--- WORK INSTRUCTIONS ---
What lines in the data below mention the string "ackByte"? Copy them out.

Items listed in a dataset
· · · · ·

-- ==== Sys2Proof/Laws/Sender.lean ====
section
/-! SUPPORT. The Sender Window's operations: what each answers, and the `ACK_PROGRESS` loop as an iteration of its body. -/

namespace Sys2Proof.Machine
open Sys2Proof

variable {c : Config} (st : Station c)

/-- SUBMIT with room in the window (R160): the slot has just been written, so the transmission never stops. -/
theorem submit_next (p : Packet) (h : st.nbuffered.toNat < c.nrBufs) : submit p st = .next
    { st with
      outBuf := st.outBuf.write (seqSlot st.nextFrameToSend) p
      outs := st.outs ++ [.transmit (serializeFrame c ⟨.data, ackByte st, zext8 st.nextFrameToSend, p⟩)]
      dataTimer := (startDataTimer st.nextFrameToSend st).dataTimer
      nextFrameToSend := seqInc st.nextFrameToSend
      nbuffered := st.nbuffered + 1 } := by
  simp only [submit, if_pos h]
  rw [sendFrame_data (p := p) _ (read_write_self _ _ _)]
  rfl

theorem submit_full (p : Packet) (h : c.nrBufs ≤ st.nbuffered.toNat) : submit p st = .refused .windowFull := by
  simp only [submit, if_neg (Nat.not_lt.2 h)]

/-- TIMEOUT_RESEND of an armed number whose slot is written (R162). -/
theorem timeoutResend_next {q : Seq c} {p : Packet} (h : armedFor q st = true)
    (hp : st.outBuf.read (seqSlot q) = some p) : timeoutResend q st = .next
      { st with
        outs := st.outs ++ [.transmit (serializeFrame c ⟨.data, ackByte st, zext8 q, p⟩)]
        dataTimer := (startDataTimer q st).dataTimer } := by
  simp only [timeoutResend, h, if_true]
  rw [sendFrame_data st hp]
  rfl

/-- NAK_RESEND of an outstanding number whose slot is written (R163). -/
theorem nakResend_next {a : Seq c} {p : Packet}
    (h : seqBetween st.ackExpected (seqInc a) st.nextFrameToSend = true)
    (hp : st.outBuf.read (seqSlot (seqInc a)) = some p) : nakResend a st = .next
      { st with
        outs := st.outs ++ [.transmit (serializeFrame c ⟨.data, ackByte st, zext8 (seqInc a), p⟩)]
        dataTimer := (startDataTimer (seqInc a) st).dataTimer } := by
  simp only [nakResend, h, if_true]
  rw [sendFrame_data st hp]
  rfl

/-- NAK_RESEND of anything else (R163 corner cases). -/
theorem nakResend_idle {a : Seq c} (h : seqBetween st.ackExpected (seqInc a) st.nextFrameToSend = false) :
    nakResend a st = .next st := by
  simp [nakResend, h]

/-! ### The ACK_PROGRESS loop -/

/-- The loop is its body, some number of times (R161): so whatever the body keeps, the loop keeps. -/
theorem ackLoop_eq_iterate (a : Seq c) (k : Nat) : ∃ j ≤ k, ackLoop a k st = retireOldest^[j] st := by
  induction k generalizing st with
  | zero => exact ⟨0, Nat.le_refl _, rfl⟩
  | succ k ih =>
    rw [ackLoop]
    split
    · obtain ⟨j, hj, e⟩ := ih (retireOldest st)
      exact ⟨j + 1, by omega, by rw [e, Function.iterate_succ_apply]⟩
    · exact ⟨0, by omega, rfl⟩

/-! What `j` rounds of the loop's body leave in each register. -/

theorem ackExpected_retire_iterate (j : Nat) :
    (retireOldest^[j] st).ackExpected = st.ackExpected + BitVec.ofNat c.n j := by
  induction j with
  | zero => simp
  | succ j ih =>
    rw [Function.iterate_succ_apply', ackExpected_retireOldest, ih, seqInc_eq, BitVec.ofNat_add, BitVec.add_assoc]
    rfl

theorem nbuffered_retire_iterate (j : Nat) :
    (retireOldest^[j] st).nbuffered = st.nbuffered - BitVec.ofNat c.n j := by
  induction j with
  | zero => simp
  | succ j ih =>
    rw [Function.iterate_succ_apply', nbuffered_retireOldest, ih, BitVec.ofNat_add, ← BitVec.sub_sub]
    rfl

theorem nextFrameToSend_retire_iterate (j : Nat) :
    (retireOldest^[j] st).nextFrameToSend = st.nextFrameToSend := by
  induction j with
  | zero => rfl
  | succ j ih => rw [Function.iterate_succ_apply', nextFrameToSend_retireOldest, ih]

/-- The timers: the slots of the `j` oldest numbers are disarmed, and no timer's other fields change. -/
theorem dataTimer_retire_iterate (j : Nat) (i : Slot c) :
    ((retireOldest^[j] st).dataTimer.get i).seq = (st.dataTimer.get i).seq ∧
    ((retireOldest^[j] st).dataTimer.get i).remaining = (st.dataTimer.get i).remaining ∧
    (((retireOldest^[j] st).dataTimer.get i).armed = true ↔ (st.dataTimer.get i).armed = true ∧
      ∀ k, k < j → seqSlot (st.ackExpected + BitVec.ofNat c.n k) ≠ i) := by
  induction j with
  | zero => simp
  | succ j ih =>
    rw [Function.iterate_succ_apply', dataTimer_retireOldest, dataTimer_stopDataTimer, bank_get_set,
      ackExpected_retire_iterate]
    split
    · rename_i h
      refine ⟨by rw [← h]; exact ih.1, by rw [← h]; exact ih.2.1, ?_⟩
      simp only [Bool.false_eq_true, false_iff, not_and]
      intro _ hh
      exact hh j (by omega) h.symm
    · rename_i h
      refine ⟨ih.1, ih.2.1, ih.2.2.trans ⟨?_, ?_⟩⟩
      · rintro ⟨h1, h2⟩
        refine ⟨h1, fun k hk e => ?_⟩
        rcases Nat.lt_succ_iff_lt_or_eq.1 hk with h3 | h3
        · exact h2 k h3 e
        · subst h3
          exact h e.symm
      · rintro ⟨h1, h2⟩
        exact ⟨h1, fun k hk => h2 k (by omega)⟩

/-- A property that the body keeps wherever the loop's test holds, the loop keeps. -/
theorem ackLoop_induct (a : Seq c) (P : Station c → Prop)
    (hbody : ∀ st, seqBetween st.ackExpected a st.nextFrameToSend = true → P st → P (retireOldest st))
    (k : Nat) (h : P st) : P (ackLoop a k st) := by
  induction k generalizing st with
  | zero => exact h
  | succ k ih =>
    rw [ackLoop]
    split
    · exact ih _ (hbody st ‹_› h)
    · exact h

/-- Everything ACK_PROGRESS leaves alone (R161, R224): all but `ack_expected`, `nbuffered` and the data timers. -/
theorem ackProgress_frame (a : Seq c) : ackProgress a st =
    { st with
      ackExpected := (ackProgress a st).ackExpected
      nbuffered := (ackProgress a st).nbuffered
      dataTimer := (ackProgress a st).dataTimer } := by
  unfold ackProgress
  refine ackLoop_induct st a (fun t => t = { st with
      ackExpected := t.ackExpected, nbuffered := t.nbuffered, dataTimer := t.dataTimer }) ?_ c.M rfl
  intro t _ h
  rw [h]
  rfl

end Sys2Proof.Machine
end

· · · · ·

--- THE ANSWER ---
      outs := st.outs ++ [.transmit (serializeFrame c ⟨.data, ackByte st, zext8 st.nextFrameToSend, p⟩)]
        outs := st.outs ++ [.transmit (serializeFrame c ⟨.data, ackByte st, zext8 q, p⟩)]
        outs := st.outs ++ [.transmit (serializeFrame c ⟨.data, ackByte st, zext8 (seqInc a), p⟩)]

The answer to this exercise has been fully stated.